Meet the wildflower that goes by a host of names. Common yarrow, also known as western yarrow or milfoil, goes by the botanical name of Achillea millefolium. This native beauty is a common roadside weed across North America. In the perennial garden, common yarrow shines as a low-maintenance, drought-tolerant butterfly plant.

Common yarrow boasts a host of desirable qualities, including strong winter hardiness. Most members of the Achillea yarrow clan are hardy from Zones 2 or 3 to 10, although they don’t hold up particularly well in high heat coupled with high humidity. The combination tends to cause plants to melt away in the heart in of summer.

Plants thrive in full sun and high heat. Give common yarrow average, well-drained soil, although plants can grow in lean, gravelly soil. If soil is too rich in nutrition, common yarrow tends to grow taller with weaker stems. In rich soil, yarrow clumps flop open and stems sprawl instead of standing upright.

Established clumps of common yarrow are drought-tolerant. They make a great addition to xeriscape garden designs or water-wise landscapes. During periods of prolonged drought, it’s a good idea to water common yarrow to prevent plants from dying.

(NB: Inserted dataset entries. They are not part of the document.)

/-- ADMIT_PAUSE_TICK (R411): the deadline check on the head of a paused queue. -/
def opAdmitPauseTick (x : Fin 16) (q : Fin 5) (w : Work) : Work :=
  let (x, q) := (x.val, q.val)
  if w.admitDue x q = false ∨ w.paused x = false then w else
  match w.sqDesc x q with
  | .error (st, det) => w.haltQueue x q st det
  | .ok d =>
    if w.lapsed (pDeadline d) then (w.put (Obj.sqHead x q) ((w.get (Obj.sqHead x q) + 1) % 2 ^ 32)).missed x q d else w

def execAdmitPauseTick (x : Fin 16) (q : Fin 5) (s : State) : Host.Outcome State Fault Refusal := s.run (opAdmitPauseTick x q)

/-! ### Starting a command (R87, R92, R93, R570) -/

/-- Table 03.8: the queue runs the opcode. -/
def opcodeOn (q op : Nat) : Bool :=
  match q with
  | 0 => op == 0x00 || op == 0x10
  | 1 => op == 0x00 || op == 0x20 || op == 0x21 || op == 0x22
  | 2 => op == 0x00 || op == 0x30 || op == 0x31
  | 3 => op == 0x00 || op == 0x40
  | _ => decide (op ≤ 0x07)

/-- The checks of a command that need no memory access, in the order of R570: status and DETAIL of the first that fails. -/
def Dev.cmdCheck (w : Dev) (c : Cmd) : Option (Nat × Nat) :=
  let r := c.raw
  let op := cOpcode r
  if opcodeOn c.q op = false then some (0x0210, op)
  else if cNpb r ≠ 0 ∧ ¬ ((op = 0x40 ∨ op = 0x31) ∧ cNpb r ≤ 8) then some (0x0211, 16)
  else match op with
    | 0x03 => if kQmask r = 0 then some (0x0211, 128) else none
    | 0x04 => if kTmode r = 3 ∧ kValue r < 1000 then some (0x0211, 192) else none
    | 0x10 => w.checkTileLaunch c
    | 0x20 => w.checkCopy c
    | 0x21 => w.checkPrefetch c
    | 0x22 => w.checkCancel c
    | 0x30 => w.checkPicot c
    | 0x31 => w.checkPicot c
    | 0x40 => if 6 < lOp r then some (0x0211, 176) else none
    | _ => none

/-- The start condition of R87 but its WAIT, with the holds of R103, R297 and R410, and of an instance in reset (R459). -/
def Dev.startOk (w : Dev) (p : Pattern) : Bool :=
  let (x, q) := (p.ctx, p.q)
  w.mayRun x q && (!w.stepHold x || q == 4) && decide (w.inflight x q < queueLimit q)
    && decide (w.reserved x q + 1 + (if p.next + 1 = p.ncmd then 1 else 0) ≤ w.cqFree x q)
    && (!cFence p.head || w.inflight x q == 0) && !w.spilling x && (p.req || !w.paused x) && !w.headHeld p

/-- The next command of a pattern starts; `early` is the end of one that is not executed. -/
def Work.startCmd (p : Pattern) (early : Option (Nat × Nat)) (w : Work) : Work :=
  let (x, q) := (p.ctx, p.q)
  let w := { w with q := { w.q with segWait := w.q.segWait.filter (fun s => s != (x, q)) } }
  let w := if q = 1 then w.packApply x else w
  let (id, w) := w.newId
  let own := !p.req && early.isNone
  let slot := if own && w.get (Obj.modelBind x) == 1 then w.currentSlot else none
  let add := if own then w.currentAdd x else none
  let (bs, ba) := if p.req then (p.slot, p.addSel) else (slot, add)
  let c : Cmd :=
    { id := id, ctx := x, q := q, pid := p.pid, idx := p.next, raw := p.head, segs := w.bindSegs x bs ba (w.segNow x),
      seed := w.get (Obj.srSeed x), step := w.get (Obj.stepNum x), rnd := w.get (Obj.defRnd x), cls := w.ctxClass x,
      home := w.homeDie x, start := w.time, since := p.since, slot := slot, add := add,
      released := decide (kValue p.head ≤ w.evt x (kEvt p.head)),
      fence := if cOpcode p.head = 0x03 ∧ q = 4 then
          ((upto 4).filter (fun k => bitOf (kQmask p.head) k)).map (fun k => (k, w.get (Obj.sqTail x k)))
        else [],
      conv := 0, r1 := 0, r2 := 0, begun := false, done := none }
  let fail := match early with | some e => some e | none => w.cmdCheck c
  let c := match fail with
    | some (st, det) => { c with done := some ⟨st, det, 0, 0, 0⟩ }
    | none => c
  let w := ((w.holdSlot slot).holdAdd x add).ctxProgress x
  let w := w.setCmds (w.q.cmds ++ [c])
  (w.mapPat p.pid (fun (p : Pattern) => { p with next := p.next + 1 })).fetchNext p.pid

/-- A fetch that failed because its read did, not its translation: the status stands (R237, R277, R528). -/
def readStatus (st : Nat) : Bool := st == 0x0510 || st == 0x0511 || st == 0x0B10 || st / 16 == 0x0D1

/-- COMMAND_START (R87): the next command of a queue; one whose fetch failed ends with that status (R29). -/
def opCommandStart (x : Fin 16) (q : Fin 5) (w : Work) : Work :=
  match w.curPat? x.val q.val with
  | none => w
  | some p =>
    if w.startOk p = false then w else
    let p := if p.bad.any (fun e => !readStatus e.1) then
        (match w.patTrans p.ctx p.base p.ncmd p.slot p.addSel with
         | .error e => { p with bad := some e }
         | .ok a => { p with bad := none, head := w.readNat (a + 64 * p.next) 64 })
      else p
    let go := p.released || !cWait p.head || decide (cWval p.head ≤ w.evt p.ctx (cWevt p.head))
    match p.bad with
    | some e => w.startCmd p (some e)
    | none => if go then w.startCmd p none else w

def execCommandStart (x : Fin 16) (q : Fin 5) (s : State) : Host.Outcome State Fault Refusal := s.run (opCommandStart x q)

/-! ### Completion -/

/-- COMMAND_COMPLETE (R88): a command whose work has ended; none of a context in RESETTING (R461). A CANCEL completes after the prefetches of its buffer that it
stopped (R246); after a STEP_MARK the mirror of its boundary is sent (R426). Log entry 11. -/
def opCommandComplete (id : Nat) (w : Work) : Work :=
  match w.cmd? id with
  | none => w
  | some c =>
    match c.done with
    | none => w
    | some d =>
      let held := cOpcode c.raw == 0x22 && w.q.cmds.any (fun p =>
        p.ctx == c.ctx && cOpcode p.raw == 0x21 && bPbuf p.raw == bPbuf c.raw && p.id != c.id
          && (match p.done with | some e => e.status == 0x0501 | none => false))
      if held || w.get (Obj.ctxState c.ctx) == 3 then w else
      let w := w.complete c d
      if cOpcode c.raw = 0x07 ∧ c.q = 4 ∧ d.status = 0 then w.mirrorSend c.ctx else w

def execCommandComplete (id : Nat) (s : State) : Host.Outcome State Fault Refusal := s.run (opCommandComplete id)

/-! ### Control commands (R98 to R103) -/

/-- A command of the control queue in flight that runs this opcode. -/
def Dev.control (w : Dev) (id op : Nat) : Option Cmd :=
  match w.running id op with
  | some c => if c.q = 4 then some c else none
  | none => none

/-- NOP: nothing beyond its header fields, on any queue. -/
def opNop (id : Nat) (w : Work) : Work := match w.running id 0x00 with | some _ => w.finishCmd id 0 0 | none => w
def execNop (id : Nat) (s : State) : Host.Outcome State Fault Refusal := s.run (opNop id)

/-- EVT_SIGNAL (Table 03.11): add VALUE, or set to VALUE. -/
def opEvtSignal (id : Nat) (w : Work) : Work :=
  match w.control id 0x01 with
  | some c =>
    let w := if kMode c.raw then w.evtPut c.ctx (kEvt c.raw) (kValue c.raw) else w.evtAdd c.ctx (kEvt c.raw) (kValue c.raw)
    w.finishCmd id 0 0
  | none => w
def execEvtSignal (id : Nat) (s : State) : Host.Outcome State Fault Refusal := s.run (opEvtSignal id)

/-- EVT_WAIT: complete once the counter has been at or above VALUE. -/
def opEvtWait (id : Nat) (w : Work) : Work :=
  match w.control id 0x02 with
  | some c => if c.released ∨ kValue c.raw ≤ w.evt c.ctx (kEvt c.raw) then w.finishCmd id 0 0 else w
  | none => w
def execEvtWait (id : Nat) (s : State) : Host.Outcome State Fault Refusal := s.run (opEvtWait id)

/-- Every pattern of queue q behind `tail` has posted its record (R101). -/
def Dev.postedTo (w : Dev) (x q tail : Nat) : Bool :=
  decide (sub32 (w.get (Obj.sqHead x q)) tail < 2 ^ 31)
    && !w.q.pats.any (fun p => p.ctx == x && p.q == q && decide (sub32 tail (p.idx + 1) < 2 ^ 31))
    && !w.q.owed.any (fun o => o.ctx == x && o.q == q)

Common yarrow tolerates salt, making it a strong choice for a seaside garden. Plant size comes in at 18 to 24 inches tall and 24 to 36 inches wide.

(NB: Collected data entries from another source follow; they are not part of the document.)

/-- The contexts that a reset of compute die d resets (R464): their home is the die, or they have a tile, chain, spill, section or
engine command on it. -/
def Dev.dieCtxs (w : Dev) (d : Nat) : List Nat :=
  if 2 ≤ d then [] else
  (upto 16).filter (fun x => w.get (Obj.ctxState x) != 0 && (w.get (Obj.homeDie x) == d || !(w.ctxCores x d).isEmpty
    || w.sched.sections.any (fun s => s.kind != 2 && s.ctx == x && s.die == d)
    || w.q.cmds.any (fun c => c.ctx == x && c.done.isNone && (match w.cmdInstance c with | some e => engDie e == d | none => false))
    || w.bob.streams.any (fun t => t.ctx == x && t.cap.isSome && w.streamInst x t.s (w.streamDesc x t.s) == d)))

/-- Swatch sections that no reset waits for are withdrawn. -/
def Work.pruneSamples (w : Work) : Work :=
  (w.sched.sections.filter (fun s => s.kind == 2 && !w.rst.runs.any (fun r => r.todo.contains s.ref))).foldl
    (fun (w : Work) (s : Section) => w.endSection s.id) w

/-- A reset is absorbed (R469): what is left of its work is done within the larger one, without a RESET_DONE. A context reset that
a die reset absorbs goes on as one that the die reset started. -/
def Work.absorb (big : Nat) (r : Reset) (w : Work) : Work :=
  let w := (w.resetEvent 0x0A06 r.dom r.cause r.target).bump Obj.absorbed 1
  if big = 5 then w.dropReset r.dom r.target else
  match r.dom with
  | 1 => (w.dropReset 1 r.target).engineFinish r.target
  | 2 => (w.dropReset 2 r.target).coreFinish r.target r.ends
  | _ => (w.mapReset 3 r.target (fun r => { r with cause := 9, swatch := none, todo := [] })).pruneSamples

/-! ### The start of a reset -/

/-- The counter of a domain. -/
def resetCounter (dom : Nat) : Nat :=
  match dom with
  | 1 => Obj.engineResets
  | 2 => Obj.coreResets
  | 3 => Obj.contextResets
  | 4 => Obj.dieResets
  | _ => Obj.warmResets

/-- A reset is under way: its record, its event (an engine reset's holds the captured state, a free value: log entry 21), its
counter. -/
def Work.pushReset (r : Reset) (w : Work) : Work :=
  let w := (w.setRst (fun q => { q with runs := q.runs ++ [r] })).resetSync
  let (x, w) := if r.dom = 1 then w.freeDraw else (0, w)
  let w := w.log1 0x0A01 (resetCtx r.dom r.target) 0x9000 (resetDetail r.dom r.cause r.target) (x % 2 ^ 224)
  let w := w.bump (resetCounter r.dom) 1
  if r.dom = 3 then w.bump (Obj.ctxResetCount r.target) 1 else w

/-- A session is LOST without any notice that it is (R352). Log entry 64. -/
def Work.sessLostQuiet (n : Nat) (w : Work) : Work :=
  let rank := pRank (w.peer n)
  let gs := w.groupsOf n
  let w := w.sessOver n 4 6
  let w := gs.foldl (fun (w : Work) (g : Nat) => w.breakGroup g 1 rank 1 ((upto (gvN (w.groupE g))).map (fun p => w.member g p))) w
  (w.loaderGone n).pairGone n

/-- Die d's cores stop at once: what they hold is gone. -/
def Work.coresStop (cores : List Nat) (w : Work) : Work :=
  let w := (w.sched.sections.filter (fun s => s.kind == 2 && cores.contains s.ref)).foldl (fun (w : Work) (s : Section) => w.sampleLost s.ref) w
  let w := (w.sched.sections.filter (fun s => match s.core with | some k => cores.contains k | none => false)).foldl
    (fun (w : Work) (s : Section) => w.endSection s.id) w
  let w := w.setRuns (w.sched.runs.filter (fun r => !(r.started && !r.ended && cores.contains r.core)))
  cores.foldl (fun (w : Work) (k : Nat) =>
    ((w.putCore (Core.reset k)).coreNow k 5 0xFF).put (Obj.coreSpill k) 0xFF) w

/-- The start of a reset of compute die d (R464, steps 1 and 2). Log entry 64. -/
def Work.dieBegin (d : Nat) (ctxs : List Nat) (dev : Bool) (esc : Nat) (w : Work) : Work :=
  let cores := dieCores d
  let queues := ctxs.map (fun x => (x, w.heldQueues x))
  let w := w.coresStop cores
  let w := queues.foldl (fun (w : Work) (p : Nat × List (Nat × Nat)) =>
    if (w.reset? 3 p.1).isSome then
      let dis := w.q.disabling
      let w := w.ctxStop p.1
      { w with q := { w.q with disabling := dis } }
    else
    let r : Reset :=
      { dom := 3, target := p.1, cause := 9, start := w.time, limit := w.resetLimit 3, esc := esc, dev := dev, culprit := none,
        swatch := none, todo := [], phase := 0, memAt := 0, ctxs := [p.1], ends := [], queues := p.2 }
    (w.pushReset r).ctxBegin p.1) w
  (w.lifeReset).claimSamples cores

/-- The start of a reset of I/O die IO0 (R464): its engine instances, its ports, the sessions at home on them. -/
def Work.ioBegin (w : Work) : Work :=
  let w := [2, 6, 8].foldl (fun (w : Work) (e : Nat) => (w.engineStop e none).engineFinish e) w
  let w := (w.homedOn 0).foldl (fun (w : Work) (s : Sess) => w.sessLostQuiet s.n) w
  ((upto 4).foldl (fun (w : Work) (p : Nat) => w.linkOff p) w).lifeReset

/-- Every commit object (R497). -/
def commitObjs : List Nat :=
  [Obj.spillPoolCommit, Obj.peerCommit, Obj.groupCommit, Obj.loadCommit, Obj.arenaCommit, Obj.mirDevCommit, Obj.dvfsCommit,
   Obj.mgmtCommit, Obj.hokCommit, Obj.notifyCommit] ++ [Obj.portsCommitIo0, Obj.portsCommitIo1] ++ (upto 3).map Obj.slotCommit ++ (upto 64).map Obj.pbCommit ++
  (upto 16).flatMap (fun x => [Obj.segCommit x, Obj.ctxCommit x, Obj.wideLogCommit x, Obj.hoopCommit x, Obj.bindCommit x, Obj.mirCommit x]
    ++ (upto 5).map (Obj.qCommit x) ++ (upto 4).map (Obj.packCommit x))

/-- A number is that of an RWC object. -/
def isRwc (n : Nat) : Bool := match objRow n with | some r => r.acc == 2 | none => false

/-- R499 for a device warm reset: every staged and pending copy is the active one, every commit object reads 0. -/
def Work.commitsGone (w : Work) : Work :=
  let sc := w.obj.filter (fun p => isRwc p.1)
  let bl := w.blob.filter (fun p => isRwc (p.1 / 0x100000000))
  let w := { w with objS := sc, objP := sc, blobS := bl, blobP := bl, hoop := { imgS := [], imgP := [], forget := [] } }
  let w := forUpto (fun x w => w.hoopRestage x) 16 w
  commitObjs.foldl (fun (w : Work) (n : Nat) => w.put n 0) w

/-- Engines, cores and the scheduler hold nothing any more; OUT stores already issued complete (R465). -/
def Work.warmUnits (w : Work) : Work :=
  let w := w.sched.stores.foldl (fun (w : Work) (s : OutStore) =>
    s.writes.foldl (fun (w : Work) (p : Nat × List Nat) => w.engWrite s.tile.ctx p.1 (p.2.map (BitVec.ofNat 8))) w) w
  let w := w.picot.jobs.foldl (fun (w : Work) (j : PicotJob) => w.tornCheck j) w
  let w := (w.setJobs []).setLocks [] |>.setColls []
  let w := forUpto (fun x w => ((w.idleStreams x).restoreAbort x).spillAbort x) 16 w
  let w := w.coresStop (upto 32)
  let w := w.setSched (fun s => { s with launches := [], stores := [], sections := [], overruns := [], runs := [] })
  ((w.put Obj.lcOwner 0xFF).put Obj.beOwner 0xFF).lifeReset

/-- Every prefetch buffer is free, no fill runs, and no request waits at a regulator. -/
def Work.warmBuffers (w : Work) : Work :=
  let w := { w with bob := { w.bob with fills := [], held := [] } }
  let w := { w with ext := { w.ext with regs := w.ext.regs.map (fun (r : Reg) => { r with held := [] }) } }
  forUpto (fun b w =>
    let o := w.get (Obj.pbOwner b)
    let w := (w.put (Obj.pbFill b) 0).put (Obj.pbRelBase b) (if o < 16 then w.evt o (w.get (Obj.pbRelEvt b)) else 0)
    w.put (Obj.pbCreditsFree b) (w.pbCredits b)) 64 w

/-- Queues are empty and STOPPED, contexts OFF, CGEN + 1 of every context whose own reset had not counted it (R466, R467). Log entry 64. -/
def Work.warmQueues (w : Work) : Work :=
  let w := { w with q := { w.q with pats := [], cmds := [], timers := [], owed := [], disabling := [], segWait := [], flushing := [] } }
  forUpto (fun x w =>
    let w := forUpto (fun q w => (w.put (Obj.qState x q) 0).put (Obj.sqHead x q) (w.get (Obj.sqTail x q))) 5 w
    let w := if w.get (Obj.ctxResetState x) = 1 then w else w.put (Obj.cgen x) ((w.get (Obj.cgen x) + 1) % 2 ^ 16)
    let w := (w.put (Obj.ctxState x) 0).put (Obj.ctxResetState x) 0
    ((w.put (Obj.addHoldA x) 0).put (Obj.addHoldB x) 0).attestDrop x) 16 w

/-- Groups are BROKEN, sessions ended, ports OFF, and no entry opens before the next PEER_COMMIT (R352). -/
def Work.warmNet (w : Work) : Work :=
  let gs := sortNat ((blobOf w.blob Obj.groupTable).map (fun p => p.1 % 0x100000000 / 32))
  let w := gs.foldl (fun (w : Work) (g : Nat) => w.breakQuiet g) w
  let w := w.net.sess.foldl (fun (w : Work) (s : Sess) => w.endSess s.n 1 0) w
  let w := (peersListed w.blob).foldl (fun (w : Work) (n : Nat) => if pValid (w.peer n) then w.putPeerSt n 1 0 else w) w
  let w := w.setNet (fun t => { t with msgs := [], posted := [], inbox := [], rejectedAt := [], shut := true, turn := [], degAt := [] })
  forUpto (fun p w => w.put (Obj.linkState p) 0) 8 w

/-- Pairing, the loader, the arena and clock changes hold nothing that was under way. -/
def Work.warmWork (w : Work) : Work :=
  let w := w.setPair (fun p => { p with mirrors := [], wait := [], recv := [], restores := [] })
  let w := { w with life := { w.life with hashes := [], swap := false, addSwap := [] } }
  let w := w.setArena (fun a => { a with grows := [] })
  let w := { w with dict := { w.dict with windows := [] } }
  { w with clk := { w.clk with changes := [], next := [] } }

/-- Hokutia's sessions close, and no notification waits (R512, R514). Log entry 64. -/
def Work.warmRest (w : Work) : Work :=
  let w := w.warmWork
  let w := w.dict.sessions.foldl (fun (w : Work) (s : HokSession) => w.hokClosed s 4) w
  { w with log := { w.log with notifs := [] } }

/-- What is in flight anywhere on the device is gone (R465, R466). Log entry 64. -/
def Work.warmStop (w : Work) : Work := ((((w.warmUnits).warmBuffers).warmQueues).warmNet).warmRest

/-- The start of a device warm reset (R465): BOOT_STATE is WARM_RESET, and time in PROBATION stands still. -/
def Work.warmBegin (w : Work) : Work :=
  let left := w.probLeft
  let w := w.setHealth (fun h => { h with left := left, leftAt := w.time })
  let w := (w.put Obj.bootState 6).raiseDevice
  ((w.warmStop).commitsGone).claimSamples (upto 32)

/-- The first cores of a die that a context reset samples (Table 15.4). -/
def Dev.sampleCores (w : Dev) (x : Nat) : List Nat :=
  let n := w.get Obj.swatchCtxCores
  (w.ctxCores x 0).take n ++ (w.ctxCores x 1).take n

/-- A reset starts: its engine-state record is captured before anything is cleared (R454), resets it contains are absorbed, and its
domain stops. Log entry 21. -/
def Work.resetStart (dom target cause esc : Nat) (dev : Bool) (culprit : Option Nat) (w : Work) : Work :=
  let ctxs := if dom = 3 then [target] else if dom = 4 then w.dieCtxs target else if dom = 5 then upto 16 else []
  let cores := match dom with
    | 2 => [target]
    | 3 => w.sampleCores target
    | 4 => if target < 2 then dieCores target else []
    | 5 => upto 32
    | _ => []
  let dies := if dom = 5 then [0, 1] else if dom = 4 ∧ target < 2 then [target] else []
  let (sw, w) := if dom = 1 then (none, w) else
    let (s, w) := w.newSwatch dom cause target ctxs cores dies
    (some s, w)
  let r : Reset :=
    { dom := dom, target := target, cause := cause, start := w.time, limit := w.resetLimit dom, esc := esc, dev := dev,
      culprit := culprit, swatch := sw, todo := cores, phase := 0, memAt := 0, ctxs := ctxs, ends := [],
      queues := if dom = 3 then w.heldQueues target else [] }
  let inside := w.rst.runs.filter (fun q => r.contains q.dom q.target)
  let w := inside.foldl (fun (w : Work) (q : Reset) => w.absorb dom q) w
  let w := w.pushReset r
  let w := match dom with
    | 1 => w.engineStop target culprit
    | 2 =>
      let bin := w.hangBin target
      let (ends, w) := w.coreDetach target
      let w := w.mapReset 2 target (fun r => { r with ends := ends })
      (w.unreproducedIn target bin [target]).claimSamples [target]
    | 3 => (w.ctxBegin target).claimSamples cores
    | 4 => if target < 2 then w.dieBegin target ctxs dev esc else w.ioBegin
    | _ => w.warmBegin
  w.swatchStep dom target

/-- A reset is asked for (R467, R469): a second trigger of one that runs is dropped, one contained in a reset that runs is absorbed;
IO1 is reset by a device warm reset. -/
def Work.resetAsk (dom target cause esc : Nat) (dev : Bool) (culprit : Option Nat) (w : Work) : Work :=
  let (dom, target) := if dom = 4 ∧ target = 3 then (5, 0) else (dom, target)
  if (w.reset? dom target).isSome then w
  else if w.rst.runs.any (fun r => r.contains dom target) then (w.resetEvent 0x0A06 dom cause target).bump Obj.absorbed 1
  else w.resetStart dom target cause esc dev culprit

/-! ### Watchdogs (R450 to R453) -/

/-- RECOVERY_MODE is DEVICE. -/
def Dev.devMode (w : Dev) : Bool := w.get Obj.recoveryMode == 1

/-- A watchdog fires: WATCHDOG_FIRED, and its reset, or a device warm reset in DEVICE mode. -/
def Work.fire (dom target cause : Nat) (culprit : Option Nat) (w : Work) : Work :=
  let dev := w.devMode
  let (dom, target) := if dev || (dom == 4 && target == 3) then (5, 0) else (dom, target)
  (w.resetEvent 0x0A08 dom cause target).resetAsk dom target cause 0 dev culprit

/-- ENGINE_WDT_FIRE (R450, R451): a command in flight on instance e has taken no internal step for ENG_WDT_US. -/
def opEngineWdtFire (e : Fin 13) (id : Nat) (w : Work) : Work :=
  match w.cmd? id with
  | some c =>
    if w.ready = true ∧ w.cmdInstance c = some e.val ∧ c.done = none ∧ w.instReset e.val = false ∧ w.get Obj.engWdtUs * 1000 ≤ w.since c.start
    then w.fire 1 e.val 1 (some id) else w
  | none => w
def execEngineWdtFire (e : Fin 13) (id : Nat) (s : State) : Host.Outcome State Fault Refusal := s.run (opEngineWdtFire e id)

/-- CORE_WDT_FIRE (R450): core k, not IDLE, FENCED, RESET or in SECTION, reached no boundary within CORE_WDT_US. -/
def opCoreWdtFire (k : Fin 32) (w : Work) : Work :=
  let k := k.val
  if w.ready = true ∧ (w.coreSt k = 1 ∨ w.coreSt k = 2) ∧ w.coreReset k = false ∧ w.get Obj.coreWdtUs * 1000 ≤ w.since (w.core k).since then
    w.fire 2 k 3 none
  else w
def execCoreWdtFire (k : Fin 32) (s : State) : Host.Outcome State Fault Refusal := s.run (opCoreWdtFire k)

/-- Every command in flight of context x waits by design: an EVT_WAIT or a FENCE (R452). -/
def Dev.waitsByDesign (w : Dev) (x : Nat) : Bool :=
  (w.q.cmds.filter (fun c => c.ctx == x)).all (fun c => c.q == 4 && (cOpcode c.raw == 0x02 || cOpcode c.raw == 0x03))

/-- CTX_WDT_FIRE (R450, R452): an ACTIVE context with its watchdog on has made no progress for CTX_WDT_MS. -/
def opCtxWdtFire (x : Fin 16) (w : Work) : Work :=
  let x := x.val
  let last := match w.q.prog.find? (fun p => p.1 == x) with | some p => p.2 | none => 0
  if w.ready = true ∧ w.get (Obj.ctxState x) = 1 ∧ w.get (Obj.ctxWdtEn x) = 1 ∧ w.waitsByDesign x = false
      ∧ w.get Obj.ctxWdtMs * 1000000 ≤ w.since last then w.fire 3 x 4 none
  else w
def execCtxWdtFire (x : Fin 16) (s : State) : Host.Outcome State Fault Refusal := s.run (opCtxWdtFire x)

Yarrow opens flowers in summer over a period of four to six weeks or more. A host of varieties and hybrids exist, extending this wildflower’s color range from white or blush pink to a rainbow of hues. Pastels, bold tones and regal gold all grace the common yarrow clan. The varieties tame the wildflower’s growing habit somewhat, curtailing its tendency to spread.

Common yarrow spreads by self-sowing and underground stems. Self-sowing is easy to control—simply snip spent blooms. It’s important to remove spent flowers in yarrow varieties and hybrids to prevent plants from reverting to the parent form. (This happens because this group of plants readily cross breeds.)

Some gardeners prune dead flowers to encourage a second set of blooms to form right away. Others clip spent flower stalks back to the leafy base of plants. This results in a fresh flush of leafy growth, followed by a few fall flowers, especially in warmer regions.

To control spreading by underground stems, just pull up new sprouts—and the attached stem, which is just below the soil surface—as they wander out of bounds. Do this in early spring and during the growing season. It’s easier to pull up spreading stems after a rain, when soil is soft.

Include common yarrow in butterfly gardens and cutting gardens. Cut yarrow flowers last three to five days in a vase. Gather flowers just as the last flower buds on the flat head have opened, but before any blooms have started to fade.